(Records contained in a dataset)

-- ==== Sys2Proof/Machine/Ops.lean ====
section
/-! DEFINITION. The operations over registers and MEM that every command and transaction shares: register
files, bytes and buffers of MEM (spec/20_memory.md rules R50 to R54), completion and fault entry
(spec/60_exceptions.md rule R207) and the resets (spec/70_reset_and_hazards.md rule R225). -/

namespace Sys2Proof.Machine

/-! ## Register files -/

/-- Element `i` of a register file; an element the file does not have reads as 0 (rule R41). -/
def RegFile.get {w n : Nat} (f : RegFile w n) (i : Nat) : BitVec w := f.cells.getD i 0

/-- Store element `i`; a write to an element the file does not have is ignored (rule R41). -/
def RegFile.set {w n : Nat} (f : RegFile w n) (i : Nat) (v : BitVec w) : RegFile w n :=
  ⟨f.cells.set i v, by rw [List.length_set]; exact f.size⟩

/-! ## MEM -/

/-- The byte last written at `a`, if any was since the external reset. -/
def Memory.find (m : Memory) (a : Nat) : Option Byte := List.lookup a m

/-- Store one byte, keeping the addresses in rising order. -/
def Memory.write (m : Memory) (a : Nat) (v : Byte) : Memory :=
  match m with
  | [] => [(a, v)]
  | c :: rest =>
    if a < c.1 then (a, v) :: c :: rest
    else if a = c.1 then (a, v) :: rest
    else c :: Memory.write rest a v

/-- Store a byte sequence at ascending addresses from `a`. -/
def Memory.writeBuf (m : Memory) (a : Nat) (bytes : List Byte) : Memory :=
  match bytes with
  | [] => m
  | b :: rest => Memory.writeBuf (m.write a b) (a + 1) rest

/-- What `MEM[a]` holds: the byte written last, or, where nothing has written it since the external reset,
the free value of rule R50. -/
def State.memByte (s : State) (a : Nat) : Byte :=
  (s.mem.find a).getD (Config.powerOnByte s.memEpoch a)

/-- The `n` bytes of the buffer at `a` (rule R53). -/
def State.readBuf (s : State) (a n : Nat) : List Byte := (List.range n).map (fun i => s.memByte (a + i))

/-- MEM with a byte sequence stored from `a`. -/
def State.writeMem (s : State) (a : Nat) (bytes : List Byte) : State :=
  { s with mem := s.mem.writeBuf a bytes }

/-- `B + n <= MEM_BYTES`, the sum taken in `Nat` (rule R54). -/
def State.inRange (s : State) (a n : Nat) : Bool := decide (a + n ≤ s.memBytes)

/-- Two buffers of the same length are disjoint (rule R55). -/
def disjoint (a b n : Nat) : Bool := decide (a + n ≤ b) || decide (b + n ≤ a)

/-! ## Completion and fault entry -/

/-- `code(F)` (rule R200, decision D28). -/
def FaultKind.code (f : FaultKind) : Byte :=
  match f with
  | .invalidInput => 1
  | .unsupportedAlgorithm => 2
  | .dimensionMismatch => 3
  | .invalidKey => 4

/-- A command completes: `STATUS.DONE <- 1`. -/
def State.complete (s : State) : State := { s with status := statusWithDone s.status }

/-- Fault entry (rule R207), the block's one exception entry: DONE is cleared, ERR set, ERRCODE takes the
code, and nothing else changes. There is no handler, no vector and no saved pc. -/
def State.takeFault (s : State) (f : FaultKind) : State :=
  { s with status := statusWithErr (statusWithoutDone s.status), errcode := f.code }

/-- The fault of the first check that fails (rule R205: later checks are not evaluated). A check is a
condition under which the command faults, with the kind it then raises. -/
def firstFault (checks : List (Bool × FaultKind)) : Option FaultKind :=
  (checks.find? (fun c => c.1)).map (fun c => c.2)

/-- Run one command: every check is made before any effect (rule R208), then the command either faults with
no effect or has its whole effect and completes. -/
def runCommand (checks : List (Bool × FaultKind)) (effect : State → State) (s : State) :
    Host.Outcome State Fault Refusal :=
  match firstFault checks with
  | some f => .next (s.takeFault f)
  | none => .next (effect s).complete

/-! ## Resets: the only way out of the fault state (rule R210) -/

/-- The soft reset (rule R225): every register to its reset value; MEM, the parameters and the host's own
lists unchanged. -/
def State.softReset (s : State) : State :=
  { State.resetOf s.memBytes s.nblkMax with
    mem := s.mem, memEpoch := s.memEpoch, inbox := s.inbox, replies := s.replies }

/-- The external reset (rule R225): the registers as a soft reset leaves them, and the contents of MEM
unspecified, that is, free bytes of a new epoch. -/
def State.externalReset (s : State) : State :=
  { s.softReset with mem := [], memEpoch := s.memEpoch + 1 }

/-! ## Named updates of State -/

/-- CMD takes the word the host wrote (rule R22). -/
def State.withCmd (s : State) (v : Word) : State := { s with cmd := v }

/-- SEED takes a result (rule R31). -/
def State.withSeed (s : State) (v : Word) : State := { s with seed := v }

/-- RES takes a result (rule R30). -/
def State.withRes (s : State) (v : Word) : State := { s with res := v }

/-- KOUT0 and KOUT1 take a chunk (rule R34). -/
def State.withKout (s : State) (a b : Word) : State := { s with kout0 := a, kout1 := b }

/-- PERM takes an index array; NBLK stays. -/
def State.withPerm (s : State) (P : List Nat) : State :=
  { s with perm := P.map (BitVec.ofNat 32) }

/-- NBLK and PERM take a new index array of `n` entries. -/
def State.withMapping (s : State) (n : Nat) (P : List Nat) : State :=
  { s with nblk := BitVec.ofNat 32 n, perm := P.map (BitVec.ofNat 32) }

/-- The three histograms are replaced (rule R38). -/
def State.withHistogram (s : State) (r g b : RegFile 32 Config.nBucket) : State :=
  { s with hr := r, hg := g, hb := b }

/-- The next transaction has been taken from the host. -/
def State.withInbox (s : State) (ts : List Transaction) : State := { s with inbox := ts }

/-- The host has its reply. -/
def State.pushReply (s : State) (r : Reply) : State := { s with replies := s.replies ++ [r] }

end Sys2Proof.Machine
end

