-- ==== Sys2Proof/Machine/XorDatapath.lean ====
section
/-! DEFINITION. The position-dependent XOR datapath, spec/41_xor_datapath.md: the position factor, the stream
transform and its command SXF, and the pixel mix that BREMAP uses. -/

namespace Sys2Proof.Machine

/-- `posFactor(t) = (t * 0x9E3779B9) mod 2^32` (rule R110). -/
def posFactor (t : Nat) : Word := BitVec.ofNat 32 t * phi

/-- The stream transform (rule R111) of `buf` with a keystream of its length. -/
def xorStream (buf ks : List Byte) : List Byte :=
  (List.range buf.length).map (fun i => buf.getD i 0 ^^^ ks.getD i 0 ^^^ channelByte (posFactor i) 0)

/-- `transform(buf, key, iv)` (rule R111), with the PRNG state it leaves. -/
def transform (buf key iv : List Byte) : List Byte × PrngState :=
  let r := generateKeyStream buf.length key iv
  (xorStream buf r.1, r.2)

/-- The three bytes of a pixel, in the buffer's order (rule R52). -/
structure Pixel where
  r : Byte
  g : Byte
  b : Byte
deriving DecidableEq, Repr

/-- The XOR byte of channel `c` in the pixel mix (rule R115), for `t = srcIdx + destIdx` in `Nat`. -/
def mixByte (key : List Byte) (t c : Nat) : Byte :=
  key.getD ((t % key.length + c) % key.length) 0 ^^^ channelByte (posFactor t) c

/-- `pixelMix(p, srcIdx, destIdx, key)` (rule R115), for a key that is not empty. -/
def pixelMix (p : Pixel) (srcIdx destIdx : Nat) (key : List Byte) : Pixel where
  r := p.r ^^^ mixByte key (srcIdx + destIdx) 0
  g := p.g ^^^ mixByte key (srcIdx + destIdx) 1
  b := p.b ^^^ mixByte key (srcIdx + destIdx) 2

/-- `SRC != DST` and the buffers overlap: SXF's fifth check (rules R55, R112). -/
def State.partialOverlap (s : State) : Bool × FaultKind :=
  (decide (s.src.toNat ≠ s.dst.toNat) && !disjoint s.src.toNat s.dst.toNat s.len.toNat, .invalidInput)

/-- SXF (rule R112): encrypt and decrypt. -/
def execSxf (s : State) : Host.Outcome State Fault Refusal :=
  runCommand [s.emptyKey, s.longKeyOrIv, s.zeroLen, s.srcOrDstOutOfMem s.len.toNat, s.partialOverlap]
    (fun s =>
      let r := transform (s.readBuf s.src.toNat s.len.toNat) s.keyBytes s.ivBytes
      (s.withPrng r.2).writeMem s.dst.toNat r.1)
    s

end Sys2Proof.Machine
end

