-- ==== Sys2Proof/Machine/Step.lean ====
section
/-! DEFINITION. One step of the machine: the serving of one host transaction (spec/70_reset_and_hazards.md
rule R243), and where the host's next command word comes from. -/

namespace Sys2Proof.Machine

/-- One step. -/
def step (s : State) : Host.Outcome State Fault Refusal := Sys2Proof.Machine.serveNext s

/-- The state whose next transaction writes the given command word to CMD. The block fetches nothing (rules
R43, R66): a command word comes only from a CMD write of the host's, so this puts that write in front of the
host's remaining transactions and changes nothing else (notes/assumptions/4.md). -/
def State.withFetchWord (s : State) (nbits w : Nat) : State :=
  s.withCommand (Sys2Proof.commandWordOfTable nbits w)

end Sys2Proof.Machine
end

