/-! ## complete -/

@[simp] theorem State.complete_cmd : (s.complete).cmd = s.cmd := rfl
@[simp] theorem State.complete_status : (s.complete).status = statusWithDone s.status := rfl
@[simp] theorem State.complete_errcode : (s.complete).errcode = s.errcode := rfl
@[simp] theorem State.complete_src : (s.complete).src = s.src := rfl
@[simp] theorem State.complete_dst : (s.complete).dst = s.dst := rfl
@[simp] theorem State.complete_len : (s.complete).len = s.len := rfl
@[simp] theorem State.complete_width : (s.complete).width = s.width := rfl
@[simp] theorem State.complete_height : (s.complete).height = s.height := rfl
@[simp] theorem State.complete_iters : (s.complete).iters = s.iters := rfl
@[simp] theorem State.complete_keylen : (s.complete).keylen = s.keylen := rfl
@[simp] theorem State.complete_ivlen : (s.complete).ivlen = s.ivlen := rfl
@[simp] theorem State.complete_arg : (s.complete).arg = s.arg := rfl
@[simp] theorem State.complete_res : (s.complete).res = s.res := rfl
@[simp] theorem State.complete_seed : (s.complete).seed = s.seed := rfl
@[simp] theorem State.complete_nblk : (s.complete).nblk = s.nblk := rfl
@[simp] theorem State.complete_s0 : (s.complete).s0 = s.s0 := rfl
@[simp] theorem State.complete_s1 : (s.complete).s1 = s.s1 := rfl
@[simp] theorem State.complete_s2 : (s.complete).s2 = s.s2 := rfl
@[simp] theorem State.complete_s3 : (s.complete).s3 = s.s3 := rfl
@[simp] theorem State.complete_kout0 : (s.complete).kout0 = s.kout0 := rfl
@[simp] theorem State.complete_kout1 : (s.complete).kout1 = s.kout1 := rfl
@[simp] theorem State.complete_ahLo : (s.complete).ahLo = s.ahLo := rfl
@[simp] theorem State.complete_ahHi : (s.complete).ahHi = s.ahHi := rfl
@[simp] theorem State.complete_avLo : (s.complete).avLo = s.avLo := rfl
@[simp] theorem State.complete_avHi : (s.complete).avHi = s.avHi := rfl
@[simp] theorem State.complete_adLo : (s.complete).adLo = s.adLo := rfl
@[simp] theorem State.complete_adHi : (s.complete).adHi = s.adHi := rfl
@[simp] theorem State.complete_nh : (s.complete).nh = s.nh := rfl
@[simp] theorem State.complete_nv : (s.complete).nv = s.nv := rfl
@[simp] theorem State.complete_nd : (s.complete).nd = s.nd := rfl
@[simp] theorem State.complete_key : (s.complete).key = s.key := rfl
@[simp] theorem State.complete_iv : (s.complete).iv = s.iv := rfl
@[simp] theorem State.complete_hr : (s.complete).hr = s.hr := rfl
@[simp] theorem State.complete_hg : (s.complete).hg = s.hg := rfl
@[simp] theorem State.complete_hb : (s.complete).hb = s.hb := rfl
@[simp] theorem State.complete_perm : (s.complete).perm = s.perm := rfl
@[simp] theorem State.complete_mem : (s.complete).mem = s.mem := rfl
@[simp] theorem State.complete_memBytes : (s.complete).memBytes = s.memBytes := rfl
@[simp] theorem State.complete_nblkMax : (s.complete).nblkMax = s.nblkMax := rfl
@[simp] theorem State.complete_memEpoch : (s.complete).memEpoch = s.memEpoch := rfl
@[simp] theorem State.complete_inbox : (s.complete).inbox = s.inbox := rfl
@[simp] theorem State.complete_replies : (s.complete).replies = s.replies := rfl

● WHAT IS EXPECTED: Search the entries for the word "partialOverlap" and pick out every line that holds it.

● TASK SOLUTION:
def State.partialOverlap (s : State) : Bool × FaultKind :=
  runCommand [s.emptyKey, s.longKeyOrIv, s.zeroLen, s.srcOrDstOutOfMem s.len.toNat, s.partialOverlap]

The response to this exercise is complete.